The current system, which upgrades SDOCS from a 16-bit to a 32-bit operating environment, was delivered under tasking to the Department of Energy's (DOE) Headquarters in Washington DC. The upgrade enables current DOE Windows-based workstations (32-bit processors) to utilize SDOCS software to access the classified documents in its database. The system is being used at several locations at DOE to manage personnel security files and security policy documentation, to handle classified documents in the Office of Safeguards and Security Information Management Center, and for documentation management in the Office of Declassification. The system also has been installed at over 50 other U.S. locations, including many at Sandia National Laboratories in Albuquerque. Other uses include timecard imaging for payroll applications, and Contract Staff Augmentation.

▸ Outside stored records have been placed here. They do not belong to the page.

/-- What the tags do in the slot that issues a command (R217, R224). -/
def State.stackTags (s : State) (p : PavId) (c : StackCmd) : State :=
  match c.op with
  | .evict =>
    s.modPav p fun v =>
      let t := v.tag c.set c.way
      let dirty := setBits t.dirty c.sub c.sub 0
      let v := v.setTag c.set c.way { t with present := setBits t.present c.sub c.sub 0, dirty := dirty }
      { v with evicts := v.evicts.map fun e => if e.set = c.set && e.way = c.way then
          { e with inFlight := e.inFlight ++ [c.sub], dropAt := if dirty = 0 then some (s.now + 1) else none } else e }
  | .mop _ _ => s.modPav p fun v => let t := v.tag c.set c.way; v.setTag c.set c.way { t with dirty := setBits t.dirty c.sub c.sub 0 }
  | .wbTxn _ => s.modPav p fun v => let t := v.tag c.set c.way; v.setTag c.set c.way { t with dirty := setBits t.dirty c.sub c.sub 0 }
  | _ => s

/-- A walk's write-back meets a sub-block that a WrPart has hit and not committed: its DIRTY bit keeps (R202). -/
def Pav.wbPinned (v : Pav) (c : StackCmd) : Bool :=
  match c.op with
  | .mop _ _ => v.partHolds c.set c.way c.sub
  | _ => false
/-- A direct write-back is not made: the way no longer holds the line, or holds it clean, or a WrPart holds it. -/
def Pav.wbVoid (v : Pav) (c : StackCmd) : Bool :=
  let t := v.tag c.set c.way
  c.op.writesBack && (t.st = .invalid || t.tag ≠ tagOf c.pa || !t.dirty.getLsbD c.sub || v.wbPinned c)
/-- Such a command is dropped without a read; a transaction that waits on it looks its line up again (R224), a CLEAN_INV that
finds its sub-block clean clears PRESENT (R251), and the engine returns to a sector that is pinned (R253). -/
def State.wbDrop (s : State) (p : PavId) (c : StackCmd) : State :=
  let s := s.modPav p fun v => { v with stackq := v.stackq.erase c }
  let t := (s.pav p).tag c.set c.way
  match c.op with
  | .wbTxn e => s.setFetch p e .replay
  | .mop inval b =>
    if t.tag ≠ tagOf c.pa then s
    else if (s.pav p).wbPinned c then
      if s.glb.mop.busy && b = .engine then
        s.modGlb fun g => { g with mop := { g.mop with again := g.mop.again ++ [(p.val, c.set, c.way, t.tag.toNat)] } }
      else s
    else if inval && !t.dirty.getLsbD c.sub then s.clearSub p c.set c.way c.sub else s
  | _ => s

/-- A raw access updates no counter (R357). -/
def StackOp.isRaw (o : StackOp) : Bool :=
  match o with
  | .raw => true
  | .rawWrite _ => true
  | _ => false

/-- Issues one command. A FAILED stack takes writes and drops them, and answers reads as uncorrectable (R353). `u` disturbs
the stored bits that a read finds. -/
def State.stackIssue (s : State) (p : PavId) (pc : Nat) (c : StackCmd) (u : Upset) : State :=
  let k := stackOfPav p
  let failed := (s.stk k).com.st = .failed
  let key := stkCell p c.set c.way c.sub
  let hit := (s.pav p).stkOpen c pc
  let s := s.modPav p fun v => { v with stackq := v.stackq.erase c, stkRows := FMap.insert v.stkRows (pc * 64 + stkBank c.set c.way) (stkRow c.set c.way) }
  let s := s.stackTags p c
  let cnt (s : State) (i : Nat) : State := if c.op.isRaw then s else s.cntStk k i c.plot
  let s := if failed then s else if hit then cnt s 3 else cnt s 4
  let put (s : State) (st : Stored) : State :=
    if failed then s else cnt (s.modPav p fun v => { v with stack := FMap.put (fun _ => {}) v.stack key st }) 2
  match c.op with
  | .write st => put s st
  | .rewrite st => put s st
  | .rawWrite st => put s st
  | _ =>
    let st0 := FMap.get (fun _ => ({} : Stored)) (s.pav p).stack key
    let st : Stored := { data := st0.data ^^^ u.data, check := st0.check ^^^ u.check }
    let s := if failed then s else cnt (s.modPav p fun v => { v with stack := FMap.put (fun _ => {}) v.stack key st }) 1
    let s := if c.op = .evict then s.cntStk k 5 c.plot else s
    s.modPav p fun v => { v with stackRet := v.stackRet ++ [{ cmd := c, st := st, failed := failed }] }

/-! ## Stack reads that return (R202, R217, R347) -/

/-- What a returned read gives: its data, poison, and whether a clean sub-block must be fetched again (R347). -/
def State.stackClass (s : State) (p : PavId) (r : StackRet) : State × Line × Bool × Bool :=
  let k := stackOfPav p
  let c := r.cmd
  let d := if r.failed then { cls := .uncorrectable, data := 0 } else stackDecode r.st
  let dirty := match c.op with
    | .evict => true
    | .wbTxn _ => true
    | .mop _ _ => true
    | _ => ((s.pav p).tag c.set c.way).dirty.getLsbD c.sub
  let newer := r.stale || (s.pav p).stackq.any fun x => x.same c && (match x.op with
    | .write _ => true
    | _ => false)
  let fix (s : State) (st : Stored) : State := if newer then s else s.stackCmd p c.set c.way c.sub c.pa (.rewrite st) c.plot
  match d.cls with
  | .good => (s, d.data, false, false)
  | .poison => (s, 0, true, false)
  | .corrected =>
    let s := (s.rcount (R.stackErrCnt k) 31 16 1).cntStk k 7 c.plot
    let wb := match c.op with
      | .patrol => true
      | .survey => false
      | _ => s.rbit (R.stackScrubCtl k) 8
    (if wb then fix s (stackEncode d.data) else s, d.data, false, false)
  | .uncorrectable =>
    let s := ((s.rcount (R.stackErrCnt k) 15 0 1).raise (R.stackErrEvt k) 8).event .uncorrectable k.val ((p.val % 2) * 2 ^ 24 + stackKey c.set c.way c.sub) 3 d.loc (store := .stack)
    if dirty then (((fix s stackPoison).fatal 9), 0, true, false)
    else
      let t := (s.pav p).tag c.set c.way
      -- the patrol and surveys change no PRESENT bit (R224)
      let still := (t.st = .valid || t.st = .filling) && t.tag = tagOf c.pa && !newer && c.op ≠ .patrol && c.op ≠ .survey
      (if still then s.loseSub p c.set c.way c.sub else s, 0, true, true)

/-- The last copied line is in the Orangery and the clean sub-blocks have been dropped: the way is free (R217 step 3). -/
def State.evictEnd (s : State) (p : PavId) (set way : Nat) : State :=
  match (s.pav p).evicts.find? fun e => e.set = set && e.way = way && !e.poisoning with
  | none => s
  | some e =>
    let waiting := (s.pav p).stackq.any fun c => c.set = set && c.way = way && c.op = .evict
    if e.inFlight.isEmpty && !waiting && e.dropAt.isNone then
      (s.modPav p fun v => { v with evicts := v.evicts.filter fun x => !(x.set = set && x.way = way) }).wayFree p set way
    else s

/-- The slot that drops the clean sub-blocks of evictions whose last copy read has issued (R217 step 2). -/
def State.evictDrop (s : State) (p : PavId) : State :=
  ((s.pav p).evicts.filter fun e => e.dropAt.elim false fun t => decide (t ≤ s.now)).foldl (fun s e =>
    (s.modPav p fun v =>
      { (v.setTag e.set e.way { v.tag e.set e.way with present := 0, dirty := 0 }) with
        evicts := v.evicts.map fun x => if x.set = e.set && x.way = e.way then { x with dropAt := none } else x }).evictEnd p e.set e.way) s

/-- A returned stack read other than an eviction copy. -/
def State.stackReturn (s : State) (p : PavId) (r : StackRet) : State :=
  let c := r.cmd
  let k := stackOfPav p
  match c.op with
  | .raw => s.rawRead r.st (stackDecode r.st)
  | .survey =>
    let cls := (stackDecode r.st).cls
    let (s, _, _, _) := s.stackClass p r
    (s.surveyLine (.stack k) cls ((p.val % 2) * 2 ^ 24 + stackKey c.set c.way c.sub)).modStk k fun x =>
      { x with com := { x.com with surveyOut := x.com.surveyOut - 1 } }
  | .patrol => (s.stackClass p r).1
  | op =>
    let (s, data, po, again) := s.stackClass p r
    match op with
    | .demand e =>
      match FMap.find? (s.pav p).tt e with
      | none => s
      | some t =>
        if t.fetch ≠ .busy || t.pa ≠ c.pa then s
        else if again then s.setFetch p e .replay
        else s.modTxn p e fun t => { t with buf := some (data, po), fetch := .ready }
    | .merge e =>
      let s := s.modPav p fun v => { v with merging := v.merging.filter fun x => x.2.2 ≠ e }
      match FMap.find? (s.pav p).tt e with
      | none => s
      | some t =>
        let x := (s.pav p).tag c.set c.way
        let holds := (x.st = .valid || x.st = .filling) && x.tag = tagOf c.pa && x.present.getLsbD c.sub && (s.stk k).com.st ≠ .failed
        let line := mergeBytes data t.wdata t.mask
        if again then s.setFetch p e .replay
        -- its lookup hit: the merged line commits there, whatever EN has become since (R202, R244), but after the tick of DISABLE_CLEAN it
        -- is pushed (R256)
        else if holds && !s.writeThrough p then (s.commitSec p c.set c.way c.sub c.pa line po true (some t.plot)).setFetch p e .performed
        else State.tookWrite (s.writeLine p c.pa line po (some t.plot) (some e)) p e
    | .wbTxn e => s.pushLine p { pa := c.pa, data := data, poison := po, plot := c.plot, for_ := .cmo e }
    | .mop inval by_ =>
      let s := if by_ = .engine then s.mopCls (if r.failed then .uncorrectable else (stackDecode r.st).cls) else s
      s.pushLine p { pa := c.pa, data := data, poison := po, plot := c.plot, for_ := .mop c.set c.way c.sub inval by_ }
    | _ => s

/-- A returned eviction copy enters the Orangery (R217 step 2). -/
def State.copyReturn (s : State) (p : PavId) (r : StackRet) : State :=
  let c := r.cmd
  let (s, data, po, _) := s.stackClass p r
  let s := s.orAdd p c.pa data po c.plot
  let s := s.modPav p fun v =>
    { v with orRsv := v.orRsv - 1
             evicts := v.evicts.map fun e => if e.set = c.set && e.way = c.way then { e with inFlight := e.inFlight.erase c.sub } else e }
  ((s.cntPav p 8 c.plot).evictEnd p c.set c.way).poisonEnd p c.set c.way

/-! ## Miss registers -/

/-- Sub-blocks that waited for an Evicting way and have left it: recalled from the Orangery, or now to be read (R210). A register with no
way recalls nothing: its waiters look the line up again and are served from the Orangery (R208, R245). -/
def State.regUnwait (s : State) (p : PavId) (r : Nat) : State :=
  match FMap.find? (s.pav p).miss r with
  | none => s
  | some x =>
    (List.range x.gsize).foldl (fun s i =>
      let la := x.base + BitVec.ofNat 46 i
      if !x.waitEv.getLsbD i || x.want.getLsbD i || (s.pav p).subHeld la then s else
      match (s.pav p).orFor la with
      | some o =>
        if x.way = 16 then
          let ws := x.waiters.filter fun w => w.2 = i
          let s := s.modReg p r fun x => { x with waitEv := setBits x.waitEv i i 0, waiters := x.waiters.filter fun w => w.2 ≠ i }
          ws.foldl (fun s w => s.setFetch p w.1 .replay) s
        else s.orRecall p r i o x.preload
      | none => s.modReg p r fun x => { x with want := setBits x.want i i 1 }) s

/-- The next sub-block of a register to read: the critical one first, then ascending with wrap (R210). -/
def MissReg.nextRead (x : MissReg) : Option Nat :=
  ((List.range x.gsize).map fun j => (x.crit + j) % x.gsize).find? fun i => x.want.getLsbD i && !x.issued.getLsbD i && !x.written.getLsbD i

/-- A channel's read queue takes a read of a Plot now (R47, R292, R391). -/
def State.rqTakes (s : State) (c : ChanId) (k : PlotId) (noPlot : Bool) : Bool :=
  let ch := s.chan c
  s.rqRoom c &&
    (noPlot || decide ((ch.rq.filter fun r => r.plot = some k).length < s.rf (R.regPlotShare k.toNat) 6 0))

/-- A register's read that waits for a place of its channel still waits. -/
def State.stillWaits (s : State) (c : ChanId) (y : PlotId × PavId × Nat) : Bool :=
  match FMap.find? (s.pav y.2.1).miss y.2.2 with
  | none => false
  | some x => x.plot = y.1 && x.nextRead.elim false fun i => s.chanFor (x.base + BitVec.ofNat 46 i) = c
/-- The register whose read of the Plot has waited longest for the channel; it takes the next place (R391). -/
def State.nextWaiter (s : State) (c : ChanId) (k : PlotId) : Option (PlotId × PavId × Nat) := (s.chan c).waitRd.find? fun y => y.1 = k && s.stillWaits c y

/-- Pushes the next read of a register into its channel's read queue, unless an earlier one of its Plot waits (R210, R391). -/
def State.missRead (s : State) (p : PavId) (r : Nat) : State :=
  let s := s.regUnwait p r
  match FMap.find? (s.pav p).miss r with
  | none => s
  | some x =>
    match x.nextRead with
    | none => s.regCommit p r
    | some i =>
      let la := x.base + BitVec.ofNat 46 i
      let c := s.chanFor la
      let me := (x.plot, p, r)
      if !s.rqTakes c x.plot false || (s.nextWaiter c x.plot).elim false (fun y => decide (y ≠ me)) then
        s.modChan c fun ch => { ch with waitRd := if ch.waitRd.contains me then ch.waitRd else ch.waitRd.filter (s.stillWaits c) ++ [me] }
      else
      let s := s.modChan c fun ch => { ch with waitRd := ch.waitRd.filter fun y => y ≠ me }
      let s := s.modReg p r fun x => { x with issued := setBits x.issued i i 1, waitEv := setBits x.waitEv i i 0 }
      s.rqPush c { ll := (s.llOf la).getD 0, pa := la, plot := some x.plot, at_ := s.now, src := .miss p r (subOf la) }

/-- A fill finds its sub-block's PRESENT bit set: a write has committed since the read was issued (R211). -/
def State.overtaken (s : State) (p : PavId) (x : MissReg) (la : LineAddr) : Bool :=
  let t := (s.pav p).tag (setOf la) x.way
  decide (x.way < 16) && !x.pendAlloc && (s.pav p).holds ≠ .ghCache && (t.st = .valid || t.st = .filling) && t.tag = tagOf la && t.present.getLsbD (subOf la)
/-- The waiters of a dropped fill take their data from the stack (R211). -/
def State.toStack (s : State) (p : PavId) (r i way : Nat) (la : LineAddr) : State :=
  match FMap.find? (s.pav p).miss r with
  | none => s
  | some x =>
    let s := s.modReg p r fun x => { x with waiters := x.waiters.filter fun w => w.2 ≠ i }
    (x.waiters.filter fun w => w.2 = i).foldl (fun s w =>
      match FMap.find? (s.pav p).tt w.1 with
      | none => s
      | some t =>
        if t.kind = .req Op.wrPart then (s.pinPart p w.1 (setOf la) way).stackCmd p (setOf la) way (subOf la) la (.merge w.1) (some t.plot)
        else s.stackCmd p (setOf la) way (subOf la) la (.demand w.1) (some t.plot)) s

In searching for a library of indexing functions for the 32-bit version of SDOCS, Technadyne looked for a royalty-free package that would provide clean, fast indexing, and help with programming useful user interfaces. Technadyne wanted the ability to display the location of text-hits, both in the text display window, and in the scanned document pages. Technadyne needed to allow the user to compose Boolean-logic text queries without knowledge of Boolean logic. Finally, the package Technadyne chose had to integrate easily into our Microsoft Visual C++ application framework. Technadyne found all these qualities in the dtSearch Text Retrieval Engine. SDOCS uses dtSearch to index thousands of OCR text files at a time (in a background network batch process) or to index a single document on a users menu click. The full-text searching integrates seamlessly with the other search criteria provided by SDOCS, allowing the user to narrow the search until the proper documents are located and displayed.

"I particularly like the dtSearch technical support staff," says Alfred Johnson, the Technadyne developer who integrated the dtSearch engine into SDOCS. "They're much more responsive than other software companies. Whenever I had a problem, they supplied sample code to solve that problem. They're good folks to work with."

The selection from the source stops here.